**Prompt**
Every entry has to be restated word for word.

**Input data**
-- ==== Sys2Proof/Certificates/Slice0/Obligations.lean ====
section
/-!
DEFINITION. The statements for the provers. Each docstring names the rule of spec/ it formalises, or the part of the
model it rests on. "Next state" equations write the whole next state, so each is a result, its frame and its completion.
The model's own choices stand in them so: a run counts one entry of the host's input a step (notes/assumptions/1.md);
`rx`, `busRx` and `draws` are the form in which the model holds a returned byte, as a chip byte and as the bus byte it came
in, and the next free value (2.md, 5.md), and where the rule says nothing of the returned byte, the equation leaves them
open.
-/

open Sys2Proof Sys2Proof.Machine

/-! ### Encoding -/

/-- Decoding an instruction's byte, at a position that accepts it, gives it back (R83 to R87, R89, R91). -/
def Obligations.DecodeOfEncodeIsTheInstruction : Prop :=
  ∀ (i : Instr) (q : Seq), i.WellFormed → accepts q i = true → decode q (encode i) = .ok i

/-- The other direction: what the decoder reads from a byte is well formed, stands at that position and encodes to that
byte, so no bit is dropped and no byte has two readings (R90, R91). -/
def Obligations.DecodedByteEncodesBack : Prop :=
  ∀ (q : Seq) (m : Byte) (i : Instr), decode q m = .ok i → i.WellFormed ∧ accepts q i = true ∧ encode i = m

/-- R91: the decode function of a command byte, its refusals and its three admitted forms. -/
def Obligations.CommandDecodeFollowsThePseudocode : Prop :=
  ∀ c : Byte,
    commandRefusal (decodeCommand c) = refusalByArithmetic c.toNat ∧
    (refusalByArithmetic c.toNat = none →
      decodeCommand c =
        (if c.toNat / 64 = 1 then (if c.toNat / 2 % 2 = 1 then .dsetR else .dsetW)
        else if c.toNat / 64 = 2 then .dctrl (decide (c.toNat / 8 % 2 = 1)) (BitVec.ofNat 3 (c.toNat % 8))
        else .addr (BitVec.ofNat 4 (c.toNat % 16))))

/-- Words written out from the formats of 30_encoding.md, one of every row of the opcode table. That the word 0b01110101,
with bit 0 and both bits 5:4 set, is read as the row for bit 0 and not as the row for bits 5:4 is the model's choice
(DESIGN CHOICE, notes/assumptions/14.md): R89, R91 and R135 join the two conditions and refuse both alike. -/
def Obligations.WordsDecodeAsWritten : Prop :=
  decode .expectCmd 0b01000000 = .ok .dsetW ∧ decode .expectCmd 0b01000010 = .ok .dsetR ∧
  decode .expectCmd 0b11001110 = .ok (.addr 0b1110) ∧ decode .expectCmd 0b10001011 = .ok (.dctrl true 0b011) ∧
  decode .expectCmd 0b10000100 = .ok (.dctrl false 0b100) ∧ decode .addrData 0b10110001 = .ok (.data 0b10110001) ∧
  decode (.keyRead 2) 0b11111111 = .ok .rdkey ∧ decode .expectCmd 0b00101101 = .ok (.reservedClass00 0b101101) ∧
  decode .expectCmd 0b01110101 = .ok (.dsetReservedBit0 0b11010) ∧
  decode .expectCmd 0b01100110 = .ok (.dsetReservedBits54 0b10 0b0110) ∧
  decode .expectCmd 0b01001110 = .ok (.dsetFixedAddress true true) ∧
  decode .expectCmd 0b01001010 = .ok (.dsetTestMode true) ∧
  decode .expectCmd 0b11011001 = .ok (.addrReservedBits54 0b01 0b1001) ∧
  decode .expectCmd 0b10111010 = .ok (.dctrlReservedBits54 0b11 true 0b010)

/-- R95: the bus byte of every admitted command; `flip4` reverses 4 bits. -/
def Obligations.BusBytesOfCommands : Prop :=
  let flip4 (n : Nat) : Nat := 8 * (n % 2) + 4 * (n / 2 % 2) + 2 * (n / 4 % 2) + n / 8 % 2
  flipByte (encode .dsetW) = 0x02 ∧ flipByte (encode .dsetR) = 0x42 ∧
  (∀ a : BitVec 4, (encode (.addr a)).toNat = 0xC0 + a.toNat ∧
    (flipByte (encode (.addr a))).toNat = 0x03 + 16 * flip4 a.toNat) ∧
  (∀ (n : Bool) (b : BitVec 3), (encode (.dctrl n b)).toNat = 0x80 + 8 * n.toNat + b.toNat ∧
    (flipByte (encode (.dctrl n b))).toNat = 0x01 + 16 * flip4 (8 * n.toNat + b.toNat))

/-- R10, R11, R53 and R117: bit reversal, the source's laws of it and the derived ones. The chip reads the line's bits
from bit 0 up, the host's transport reads the same bits from bit 7 down, so the bus byte is the flipped chip byte. -/
def Obligations.FlipReversesTheBits : Prop :=
  (∀ b0 b1 b2 b3 b4 b5 b6 b7 : Bool,
    lineBits (chipByteOfLine b0 b1 b2 b3 b4 b5 b6 b7) = [b0, b1, b2, b3, b4, b5, b6, b7] ∧
    busByteOfLine b0 b1 b2 b3 b4 b5 b6 b7 = flipByte (chipByteOfLine b0 b1 b2 b3 b4 b5 b6 b7)) ∧
  (∀ (b : Byte) (i : Nat), i < 8 → (flipByte b).getLsbD i = b.getLsbD (7 - i)) ∧
  (∀ b : Byte, flipByte (flipByte b) = b ∧ popcount (flipByte b) = popcount b) ∧
  (∀ a b : Byte, flipByte (a ||| b) = flipByte a ||| flipByte b ∧ flipByte (a &&& b) = flipByte a &&& flipByte b) ∧
  flipByte 0x01 = 0x80 ∧ flipByte 0x80 = 0x01 ∧ flipByte 0xAA = 0x55 ∧ flipByte 0x00 = 0x00 ∧ flipByte 0xFF = 0xFF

**The answer**
-- ==== Sys2Proof/Certificates/Slice0/Obligations.lean ====
section
/-!
DEFINITION. The statements for the provers. Each docstring names the rule of spec/ it formalises, or the part of the
model it rests on. "Next state" equations write the whole next state, so each is a result, its frame and its completion.
The model's own choices stand in them so: a run counts one entry of the host's input a step (notes/assumptions/1.md);
`rx`, `busRx` and `draws` are the form in which the model holds a returned byte, as a chip byte and as the bus byte it came
in, and the next free value (2.md, 5.md), and where the rule says nothing of the returned byte, the equation leaves them
open.
-/

open Sys2Proof Sys2Proof.Machine

/-! ### Encoding -/

/-- Decoding an instruction's byte, at a position that accepts it, gives it back (R83 to R87, R89, R91). -/
def Obligations.DecodeOfEncodeIsTheInstruction : Prop :=
  ∀ (i : Instr) (q : Seq), i.WellFormed → accepts q i = true → decode q (encode i) = .ok i

/-- The other direction: what the decoder reads from a byte is well formed, stands at that position and encodes to that
byte, so no bit is dropped and no byte has two readings (R90, R91). -/
def Obligations.DecodedByteEncodesBack : Prop :=
  ∀ (q : Seq) (m : Byte) (i : Instr), decode q m = .ok i → i.WellFormed ∧ accepts q i = true ∧ encode i = m

/-- R91: the decode function of a command byte, its refusals and its three admitted forms. -/
def Obligations.CommandDecodeFollowsThePseudocode : Prop :=
  ∀ c : Byte,
    commandRefusal (decodeCommand c) = refusalByArithmetic c.toNat ∧
    (refusalByArithmetic c.toNat = none →
      decodeCommand c =
        (if c.toNat / 64 = 1 then (if c.toNat / 2 % 2 = 1 then .dsetR else .dsetW)
        else if c.toNat / 64 = 2 then .dctrl (decide (c.toNat / 8 % 2 = 1)) (BitVec.ofNat 3 (c.toNat % 8))
        else .addr (BitVec.ofNat 4 (c.toNat % 16))))

/-- Words written out from the formats of 30_encoding.md, one of every row of the opcode table. That the word 0b01110101,
with bit 0 and both bits 5:4 set, is read as the row for bit 0 and not as the row for bits 5:4 is the model's choice
(DESIGN CHOICE, notes/assumptions/14.md): R89, R91 and R135 join the two conditions and refuse both alike. -/
def Obligations.WordsDecodeAsWritten : Prop :=
  decode .expectCmd 0b01000000 = .ok .dsetW ∧ decode .expectCmd 0b01000010 = .ok .dsetR ∧
  decode .expectCmd 0b11001110 = .ok (.addr 0b1110) ∧ decode .expectCmd 0b10001011 = .ok (.dctrl true 0b011) ∧
  decode .expectCmd 0b10000100 = .ok (.dctrl false 0b100) ∧ decode .addrData 0b10110001 = .ok (.data 0b10110001) ∧
  decode (.keyRead 2) 0b11111111 = .ok .rdkey ∧ decode .expectCmd 0b00101101 = .ok (.reservedClass00 0b101101) ∧
  decode .expectCmd 0b01110101 = .ok (.dsetReservedBit0 0b11010) ∧
  decode .expectCmd 0b01100110 = .ok (.dsetReservedBits54 0b10 0b0110) ∧
  decode .expectCmd 0b01001110 = .ok (.dsetFixedAddress true true) ∧
  decode .expectCmd 0b01001010 = .ok (.dsetTestMode true) ∧
  decode .expectCmd 0b11011001 = .ok (.addrReservedBits54 0b01 0b1001) ∧
  decode .expectCmd 0b10111010 = .ok (.dctrlReservedBits54 0b11 true 0b010)

/-- R95: the bus byte of every admitted command; `flip4` reverses 4 bits. -/
def Obligations.BusBytesOfCommands : Prop :=
  let flip4 (n : Nat) : Nat := 8 * (n % 2) + 4 * (n / 2 % 2) + 2 * (n / 4 % 2) + n / 8 % 2
  flipByte (encode .dsetW) = 0x02 ∧ flipByte (encode .dsetR) = 0x42 ∧
  (∀ a : BitVec 4, (encode (.addr a)).toNat = 0xC0 + a.toNat ∧
    (flipByte (encode (.addr a))).toNat = 0x03 + 16 * flip4 a.toNat) ∧
  (∀ (n : Bool) (b : BitVec 3), (encode (.dctrl n b)).toNat = 0x80 + 8 * n.toNat + b.toNat ∧
    (flipByte (encode (.dctrl n b))).toNat = 0x01 + 16 * flip4 (8 * n.toNat + b.toNat))

/-- R10, R11, R53 and R117: bit reversal, the source's laws of it and the derived ones. The chip reads the line's bits
from bit 0 up, the host's transport reads the same bits from bit 7 down, so the bus byte is the flipped chip byte. -/
def Obligations.FlipReversesTheBits : Prop :=
  (∀ b0 b1 b2 b3 b4 b5 b6 b7 : Bool,
    lineBits (chipByteOfLine b0 b1 b2 b3 b4 b5 b6 b7) = [b0, b1, b2, b3, b4, b5, b6, b7] ∧
    busByteOfLine b0 b1 b2 b3 b4 b5 b6 b7 = flipByte (chipByteOfLine b0 b1 b2 b3 b4 b5 b6 b7)) ∧
  (∀ (b : Byte) (i : Nat), i < 8 → (flipByte b).getLsbD i = b.getLsbD (7 - i)) ∧
  (∀ b : Byte, flipByte (flipByte b) = b ∧ popcount (flipByte b) = popcount b) ∧
  (∀ a b : Byte, flipByte (a ||| b) = flipByte a ||| flipByte b ∧ flipByte (a &&& b) = flipByte a &&& flipByte b) ∧
  flipByte 0x01 = 0x80 ∧ flipByte 0x80 = 0x01 ∧ flipByte 0xAA = 0x55 ∧ flipByte 0x00 = 0x00 ∧ flipByte 0xFF = 0xFF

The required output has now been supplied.